PROBLEM DETAILS — Copy all the records exactly; the complete set is the expected result.

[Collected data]
|---|
-- ==== Sys2Proof/Machine/Tenancy.lean ====
section
/-! DEFINITION. Tenants: release policies, joint contexts, origin slots, the tenancy block, budgets' grants, registers written
by their access codes, function-level reset (R187, R366, R410, R422-R432). -/

namespace Sys2Proof.Machine

/-! ## Host data read by DMA (R428) -/

/-- Bytes of host memory under a VF's requester ID. -/
def State.hostBytes (s : State) (vf addr n : Nat) : List Byte :=
  (List.range n).map (fun i => BitVec.ofNat 8 (s.readHome (.host vf (addr + i)) 1))

/-- A little-endian field of some bytes. -/
def tenancyField (bs : List Byte) (off n : Nat) : Nat := ofBytes ((bs.drop off).take n)

/-! ## Policies (R431, R432) -/

/-- The slots of a label, ascending. -/
def slotsOf (l : Label) : List Nat := (List.range 16).filter (fun i => l.getLsbD i)

/-- Does a blob keep the layout of R431? -/
def policyOk (b : List Byte) : Bool :=
  decide (tenancyField b 0 4 = 1) && decide (tenancyField b 4 2 ≠ 0) && decide (tenancyField b 6 1 < 16) && decide (tenancyField b 7 1 = 0) &&
  decide (tenancyField b 8 4 ≠ 0) && decide (tenancyField b 12 4 = 0) && decide (tenancyField b 32 8 % 4096 = 0) && decide (tenancyField b 40 24 = 0)

/-- The policy that a blob describes. -/
def policyOf (b : List Byte) (period : Nat) : Policy :=
  { id := tenancyField b 8 4, set := BitVec.ofNat 16 (tenancyField b 4 2), dest := tenancyField b 6 1, byteLimit := tenancyField b 16 8,
    rateLimit := tenancyField b 24 8, regionLimit := tenancyField b 32 8, start := period }

/-- Does each origin of a policy's set sign its blob, in ascending slot order? -/
def State.policySigned (s : State) (b sigs : List Byte) (slots : List Nat) : Bool :=
  slots.zipIdx.all (fun x => Config.ed25519 (s.origin x.1).key (b.take 64) ((sigs.drop (64 * x.2)).take 64))

/-- POLICY_INSTALL with OPN 0. -/
def State.cmdInstall (s : State) (r : JRef) (vf : Nat) (c : BitVec 512) (dmaOk : Bool) : Answer :=
  let b := s.hostBytes vf (cmdOp c 0).toNat 64
  if !dmaOk || !policyOk b then none
  else
    let p := policyOf b s.period
    let sigs := s.hostBytes vf ((cmdOp c 0).toNat + 64) (64 * (slotsOf p.set).length)
    if (p.dest :: slotsOf p.set).any (fun x => (s.origin x).st != .bound) || !s.policySigned b sigs (slotsOf p.set) ||
        s.policies.any (fun q => q.id == p.id) then s.denied r .denied
    else if 256 ≤ s.policies.length then s.denied r .noResource
    else ({ s with policies := s.policies ++ [p] } : State).done r none

/-- POLICY_INSTALL with OPN 1. Gate steps are indivisible, so none has begun. -/
def State.cmdRemove (s : State) (r : JRef) (vf : Nat) (c : BitVec 512) : Answer :=
  match s.policies.find? (fun p => p.id == field (cmdOp c 2) 31 0 && (p.set &&& s.originOf vf != 0)) with
  | none => s.denied r .denied
  | some p => ({ s with policies := s.policies.erase p } : State).done r none

/-! ## Joint contexts (R428) -/

/-- Does a join request keep its layout, and does it name the VF that submits it? -/
def joinOk (q : List Byte) (vf vfs : Nat) : Bool :=
  let lead := tenancyField q 16 1
  let partner := tenancyField q 17 1
  decide (tenancyField q 0 4 = 1) && decide (tenancyField q 4 4 = 0) && decide (tenancyField q 18 6 = 0) && decide (tenancyField q 40 24 = 0) &&
  decide (tenancyField q 24 8 % 4096 = 0) && decide (tenancyField q 32 8 % 4096 = 0) &&
  decide (lead < partner) && decide (partner < vfs) && (vf == lead || vf == partner)

/-- Completes a join: the number of the context in a VF is the entry's detail. -/
def State.joined (s : State) (r : JRef) (num : Nat) : State := (s.journalCtx r num).journalSet r .completed .ok (some num)

/-- The request waits for its partner's; an earlier one of the VF ends. -/
def State.waitJoin (s : State) (r : JRef) (vf : Nat) (q : List Byte) : Answer :=
  let s := match (s.vf vf).join with
    | some j => s.journalSet (j.port, j.jseq) .failed .cancelled none
    | none => s
  (s.onVf vf (fun v => { v with join := some { req := q, port := r.1, jseq := r.2 } })).goesOn r

/-- JOINT_CONTEXT: the first of two matching requests waits, the second forms the context. A
suspension of either VF takes the new context with the others (R373). -/
def State.cmdJoint (s : State) (r : JRef) (vf : Nat) (c : BitVec 512) (dmaOk : Bool) : Answer :=
  let q := s.hostBytes vf (cmdOp c 0).toNat 128
  let lead := tenancyField q 16 1
  let partner := tenancyField q 17 1
  let other := if vf = lead then partner else lead
  if !dmaOk || !joinOk q vf s.power.image.vfs then none
  else if !(s.vf lead).ovalid || !(s.vf partner).ovalid ||
      !Config.ed25519 (s.origin (s.vf vf).origin).key (q.take 64) (q.drop 64) then s.denied r .denied
  else match (s.vf other).join with
    | some j =>
      if j.req = q.take 64 then
        match s.freeNumber lead, s.freeNumber partner with
        | some nl, some np =>
          let held := (s.vf lead).suspend || (s.vf partner).suspend
          let x : Context :=
            { vf := lead, num := nl, partner := some (partner, np), root := tenancyField q 24 8, fq := tenancyField q 32 8,
              st := if held then .saving else .live, suspendedFrom := if held then some .live else none }
          let s := { s with contexts := Cells.put s.contexts (contextKey lead nl) x }
          let s := s.onVf other (fun v => { v with join := none })
          let num (v : Nat) : Nat := if v = lead then nl else np
          some ((s.joined (j.port, j.jseq) (num other)).joined r (num vf), .ok)
        | _, _ => s.denied r .noResource
      else s.waitJoin r vf (q.take 64)
    | none => s.waitJoin r vf (q.take 64)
|---|
SOLUTION FOR THIS TASK —
-- ==== Sys2Proof/Machine/Tenancy.lean ====
section
/-! DEFINITION. Tenants: release policies, joint contexts, origin slots, the tenancy block, budgets' grants, registers written
by their access codes, function-level reset (R187, R366, R410, R422-R432). -/

namespace Sys2Proof.Machine

/-! ## Host data read by DMA (R428) -/

/-- Bytes of host memory under a VF's requester ID. -/
def State.hostBytes (s : State) (vf addr n : Nat) : List Byte :=
  (List.range n).map (fun i => BitVec.ofNat 8 (s.readHome (.host vf (addr + i)) 1))

/-- A little-endian field of some bytes. -/
def tenancyField (bs : List Byte) (off n : Nat) : Nat := ofBytes ((bs.drop off).take n)

/-! ## Policies (R431, R432) -/

/-- The slots of a label, ascending. -/
def slotsOf (l : Label) : List Nat := (List.range 16).filter (fun i => l.getLsbD i)

/-- Does a blob keep the layout of R431? -/
def policyOk (b : List Byte) : Bool :=
  decide (tenancyField b 0 4 = 1) && decide (tenancyField b 4 2 ≠ 0) && decide (tenancyField b 6 1 < 16) && decide (tenancyField b 7 1 = 0) &&
  decide (tenancyField b 8 4 ≠ 0) && decide (tenancyField b 12 4 = 0) && decide (tenancyField b 32 8 % 4096 = 0) && decide (tenancyField b 40 24 = 0)

/-- The policy that a blob describes. -/
def policyOf (b : List Byte) (period : Nat) : Policy :=
  { id := tenancyField b 8 4, set := BitVec.ofNat 16 (tenancyField b 4 2), dest := tenancyField b 6 1, byteLimit := tenancyField b 16 8,
    rateLimit := tenancyField b 24 8, regionLimit := tenancyField b 32 8, start := period }

/-- Does each origin of a policy's set sign its blob, in ascending slot order? -/
def State.policySigned (s : State) (b sigs : List Byte) (slots : List Nat) : Bool :=
  slots.zipIdx.all (fun x => Config.ed25519 (s.origin x.1).key (b.take 64) ((sigs.drop (64 * x.2)).take 64))

/-- POLICY_INSTALL with OPN 0. -/
def State.cmdInstall (s : State) (r : JRef) (vf : Nat) (c : BitVec 512) (dmaOk : Bool) : Answer :=
  let b := s.hostBytes vf (cmdOp c 0).toNat 64
  if !dmaOk || !policyOk b then none
  else
    let p := policyOf b s.period
    let sigs := s.hostBytes vf ((cmdOp c 0).toNat + 64) (64 * (slotsOf p.set).length)
    if (p.dest :: slotsOf p.set).any (fun x => (s.origin x).st != .bound) || !s.policySigned b sigs (slotsOf p.set) ||
        s.policies.any (fun q => q.id == p.id) then s.denied r .denied
    else if 256 ≤ s.policies.length then s.denied r .noResource
    else ({ s with policies := s.policies ++ [p] } : State).done r none

/-- POLICY_INSTALL with OPN 1. Gate steps are indivisible, so none has begun. -/
def State.cmdRemove (s : State) (r : JRef) (vf : Nat) (c : BitVec 512) : Answer :=
  match s.policies.find? (fun p => p.id == field (cmdOp c 2) 31 0 && (p.set &&& s.originOf vf != 0)) with
  | none => s.denied r .denied
  | some p => ({ s with policies := s.policies.erase p } : State).done r none

/-! ## Joint contexts (R428) -/

/-- Does a join request keep its layout, and does it name the VF that submits it? -/
def joinOk (q : List Byte) (vf vfs : Nat) : Bool :=
  let lead := tenancyField q 16 1
  let partner := tenancyField q 17 1
  decide (tenancyField q 0 4 = 1) && decide (tenancyField q 4 4 = 0) && decide (tenancyField q 18 6 = 0) && decide (tenancyField q 40 24 = 0) &&
  decide (tenancyField q 24 8 % 4096 = 0) && decide (tenancyField q 32 8 % 4096 = 0) &&
  decide (lead < partner) && decide (partner < vfs) && (vf == lead || vf == partner)

/-- Completes a join: the number of the context in a VF is the entry's detail. -/
def State.joined (s : State) (r : JRef) (num : Nat) : State := (s.journalCtx r num).journalSet r .completed .ok (some num)

/-- The request waits for its partner's; an earlier one of the VF ends. -/
def State.waitJoin (s : State) (r : JRef) (vf : Nat) (q : List Byte) : Answer :=
  let s := match (s.vf vf).join with
    | some j => s.journalSet (j.port, j.jseq) .failed .cancelled none
    | none => s
  (s.onVf vf (fun v => { v with join := some { req := q, port := r.1, jseq := r.2 } })).goesOn r

/-- JOINT_CONTEXT: the first of two matching requests waits, the second forms the context. A
suspension of either VF takes the new context with the others (R373). -/
def State.cmdJoint (s : State) (r : JRef) (vf : Nat) (c : BitVec 512) (dmaOk : Bool) : Answer :=
  let q := s.hostBytes vf (cmdOp c 0).toNat 128
  let lead := tenancyField q 16 1
  let partner := tenancyField q 17 1
  let other := if vf = lead then partner else lead
  if !dmaOk || !joinOk q vf s.power.image.vfs then none
  else if !(s.vf lead).ovalid || !(s.vf partner).ovalid ||
      !Config.ed25519 (s.origin (s.vf vf).origin).key (q.take 64) (q.drop 64) then s.denied r .denied
  else match (s.vf other).join with
    | some j =>
      if j.req = q.take 64 then
        match s.freeNumber lead, s.freeNumber partner with
        | some nl, some np =>
          let held := (s.vf lead).suspend || (s.vf partner).suspend
          let x : Context :=
            { vf := lead, num := nl, partner := some (partner, np), root := tenancyField q 24 8, fq := tenancyField q 32 8,
              st := if held then .saving else .live, suspendedFrom := if held then some .live else none }
          let s := { s with contexts := Cells.put s.contexts (contextKey lead nl) x }
          let s := s.onVf other (fun v => { v with join := none })
          let num (v : Nat) : Nat := if v = lead then nl else np
          some ((s.joined (j.port, j.jseq) (num other)).joined r (num vf), .ok)
        | _, _ => s.denied r .noResource
      else s.waitJoin r vf (q.take 64)
    | none => s.waitJoin r vf (q.take 64)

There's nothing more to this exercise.